Modern networking architecture adds three additional variables that the traditional model was not built to handle simultaneously. Software-defined networking centralized the control plane — which simplified day-to-day operations and concentrated blast radius into a single controller failure domain. Cloud-native VPCs moved the control plane to a provider API — which eliminated operational overhead and removed operator visibility and control in equal measure. Kubernetes CNI selection made the network control plane a code-level decision — which tied enforcement boundary, failure domain, and debugging model to a manifest choice that most teams make once and never revisit. Each of these shifts changed where the control plane lives, who owns it, and what happens when it fails. None of them changed the fundamental principle: the network is what the control plane says it is.

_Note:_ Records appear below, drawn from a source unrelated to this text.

/-- TILE_COMPOSE (R249) of the lane whose turn it is: accs are the accesses of the Chase and of the stick buffers that its
values take, faults what its writing or reading back changes. -/
def State.tileCompose (s : State) (w : Work) (l : Nat) (faults : List TileFault) (accs : List (Fin 2 × SramAcc)) : State :=
  let x := w.x
  let k := x.comp.nextCycle
  if s.nextLane x != some l || !x.mayCompose then s
  else
    match s.rdOr 2 (s.imgAddr x.comp.gainSlot) (2 ^ 20) with
    | (none, s) => s.holdComp x
    | (some b, s) =>
      if !imgOk (s.imgAddr x.comp.gainSlot) x.cfgEpoch b then (s.raise 0x0C 0 0).holdComp x
      else if !w.gainsOk k then (s.raise 0x23 0 0).holdComp x
      else
        match s.bodyReads x with
        | (true, s) => s.holdComp x
        | (false, s) =>
          match s.compAccs accs with
          | (true, s) => s.holdComp x
          | (false, s) =>
            match w.cycle with
            | none => s
            | some ps =>
              let s := s.passCycle w k ps
              match s.composing with
              | some x => s.tileWrite { x with comp := { x.comp with outs := ps.map (fun p => p.out) } } k l (cycleLeaves ps s.cyc l) faults
              | none => s

/-- TILE_COMPOSE. -/
def execTileCompose (t : Nat) (lane : Fin 32) (faults : List TileFault) (accs : List (Fin 2 × SramAcc)) (s : State) :
    Host.Outcome State Fault Refusal :=
  let s := s.at t
  .next (if s.domUp .comp && s.memUp then
      match s.composing.bind s.work with
      | some w => s.tileCompose w lane faults accs
      | none => s
    else s)

/-! ## Publishing and the layout digest (R142, R145, R146, R252 to R254) -/

/-- Columns of a stripe are folded into its digest up to one: their doses ds, and n instance and tile pairs (R142, R145,
R146). -/
def State.foldCols (s : State) (x : Stripe) (ds : List Byte) (n : Nat) (upTo_ : Int) : State :=
  let c := x.comp
  let done := !c.ldigDone && decide ((s.digWin x).2 < upTo_ + 1)
  let c : CompSt := { c with nextCol := upTo_ + 1, ldig := crc64From c.ldig ds, inst := (c.inst + n) % 2 ^ 64
                             pix := c.pix + ds.length, ldigDone := c.ldigDone || done }
  let x := { x with comp := c }
  let s := s.setStripe x
  let s := if s.domUp .comp && s.composing.isNone then s.showStripe x else s
  if done && s.domUp .comp then
    (s.set F.CMP_LDIG_LAST c.ldig).set F.CMP_LDIG_COUNT ((s.get F.CMP_LDIG_COUNT + 1) % 2 ^ 32)
  else s

/-- The instance and tile pairs of the columns from the next one to fold up to a column. -/
def Work.newPairs (w : Work) (upTo_ : Int) : Nat := w.l.pairs w.st w.x w.s.scan.side w.x.comp.nextCol upTo_

/-- The columns from the next one to fold up to a column; none where a dose is not known. -/
def Work.toFold (w : Work) (upTo_ : Int) : Option (List Byte) :=
  w.l.columns w.st w.x w.s.scan.side w.x.comp.nextCol (upTo_ + 1 - w.x.comp.nextCol).toNat

/-- The directory entry of a publish sequence may be written (R252). -/
def State.entryFree (s : State) (seq : Nat) : Bool :=
  !s.mem.published.any (fun p => p.seq + 2 ^ s.get F.MEM_PART_DIR_LOG2 == seq)

/-- A cycle is published (R254). -/
def State.publish (s : State) (w : Work) (ds : List Byte) (upTo_ : Int) : State :=
  let x := w.x
  let k := x.comp.nextCycle
  let seq := s.get F.MEM_GAL_PUB
  let ts : List Tile := (List.range 32).map (fun l => x.comp.tilesOf.get l (Tile.mk x.id k l 0 0))
  let a := s.dirAddr seq
  let s := s.wr 2 a (dirEntry a x.low k seq (ts.map (fun t => (t.addr, t.len))))
  let s := { s with mem := { s.mem with published := s.mem.published ++ [PubCycle.mk seq x.id k] } }
  let s := s.set F.MEM_GAL_PUB (seq + 1)
  let c : CompSt := { x.comp with
    nextCycle := k + 1, tilesOf := [], stalled := false, rebuilt := true
    hist := (x.comp.outs ++ x.comp.hist).take 1023, outs := []
    quireIn := x.comp.quireIn + 32 * s.cyc * 4096, quireOut := x.comp.quireOut + (ts.map (fun t => t.len)).sum }
  let s := s.foldCols { x with comp := c } ds (w.newPairs upTo_) upTo_
  s.showLead

/-- CYCLE_PUBLISH (R254). -/
def execCyclePublish (t : Nat) (s : State) : Host.Outcome State Fault Refusal :=
  let s := s.at t
  .next (if s.domUp .comp && s.memUp then
      match s.composing.bind s.work with
      | some w =>
        let x := w.x
        let e := max (s.foldEnd x x.comp.nextCycle) (x.comp.nextCol - 1)
        if x.comp.tilesOf.length == 32 && !x.comp.held && s.entryFree (s.get F.MEM_GAL_PUB) then
          match w.toFold e with
          | some ds => s.publish w ds e
          | none => s
        else s
      | none => s
    else s)

/-! ## The tap (R147 to R152) -/

/-- A write of CMP_TAP_CTL.ARM. -/
def State.tapArm (s : State) (v : Bool) : State :=
  if v then s.set F.CMP_TAP_CTL_ARM 1
  else if s.flag F.CMP_TAP_CTL_BUSY then s else s.set F.CMP_TAP_CTL_ARM 0

/-- TAP_ARM. -/
def execTapArm (m : Fin 9) (s : State) : Host.Outcome State Fault Refusal :=
  .next (s.regOp m F.CMP_TAP_CTL_ARM.off (fun s => s.tapArm true))

/-- TAP_DISARM. -/
def execTapDisarm (m : Fin 9) (s : State) : Host.Outcome State Fault Refusal :=
  .next (s.regOp m F.CMP_TAP_CTL_ARM.off (fun s => s.tapArm false))

/-- A stripe is opened while the tap is armed (R149, R150).  A tap that breaks both rules sets RANGE alone, and a SIZE.NX of 65 to
127 is taken as written (DESIGN CHOICE, log entry 61). -/
def State.tapOpen (s : State) (x : Stripe) : State :=
  if !s.domUp .comp || !s.flag F.CMP_TAP_CTL_ARM || s.flag F.CMP_TAP_CTL_BUSY then s
  else
    let nx := s.get F.CMP_TAP_SIZE_NX
    let ny := s.get F.CMP_TAP_SIZE_NY
    let px := s.getS F.CMP_TAP_X
    let py := s.get F.CMP_TAP_Y
    let a := s.get F.CMP_TAP_ADDR
    let w := s.winOf x
    if nx = 0 ∨ ny = 0 ∨ s.scan.side < py + ny ∨ px < w.1 ∨ w.2 < px + (nx : Int) - 1 then
      (s.set F.CMP_TAP_CTL_ARM 0).tapStat F.CMP_TAP_STAT_RANGE
    else if !s.inTables a (upTo 64 (nx * ny)) then (s.set F.CMP_TAP_CTL_ARM 0).tapStat F.CMP_TAP_STAT_ADDR
    else ({ s with copy := { s.copy with tap := some ⟨x.id, px, py, nx, ny, a⟩ } }).set F.CMP_TAP_CTL_BUSY 1

/-- The doses of a tap's window in its byte order. -/
def Work.tapBytes (w : Work) (r : TapRun) : Option (List Byte) :=
  ((List.range (r.nx * r.ny)).mapM (fun (i : Nat) =>
    let g := w.st.pix w.x (r.x + (i / r.ny : Nat)) (r.y + i % r.ny : Nat)
    (w.l.dose g.1 g.2).map (BitVec.ofNat 8)))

This guide introduces the Rack2Cloud Network Plane Model — the framework that maps modern networking architecture against the variables that actually matter for design decisions. It covers physical fabric and SDN, cloud-native VPC architecture, Kubernetes CNI selection, network segmentation as blast radius design, hybrid connectivity as split control plane management, and the IaC discipline that makes network architecture enforceable rather than aspirational. The Network Control Plane Test provides a structured way to determine whether your environment’s control plane is genuinely under your authority — or whether it only appears to be.

~80%

Of enterprise network incidents attributed to misconfiguration — not hardware failure. The control plane is the failure surface.

EMA Research 2025

73%

Of organizations operate hybrid or multi-cloud estates — network policy now spans environments with fundamentally different control planes.

Flexera 2026

60%+

Of breaches involving lateral movement cite insufficient network segmentation as the enabling condition — a blast radius decision, not a security tool failure.

Verizon DBIR 2025

modern networking architecture — the rack2cloud network plane model six topology classes — The Rack2Cloud Network Plane Model maps six network topology classes against the five variables that determine control plane model, blast radius, enforcement, exit sensitivity, and failure behavior.

The Network Illusion

Enterprise network architecture fails for the same reason enterprise storage architecture fails: the framing that surrounds the design decision is systematically incomplete. Teams design for connectivity. They get connectivity. What they do not always get is the blast radius, the enforcement model, or the control plane authority they believed they were building.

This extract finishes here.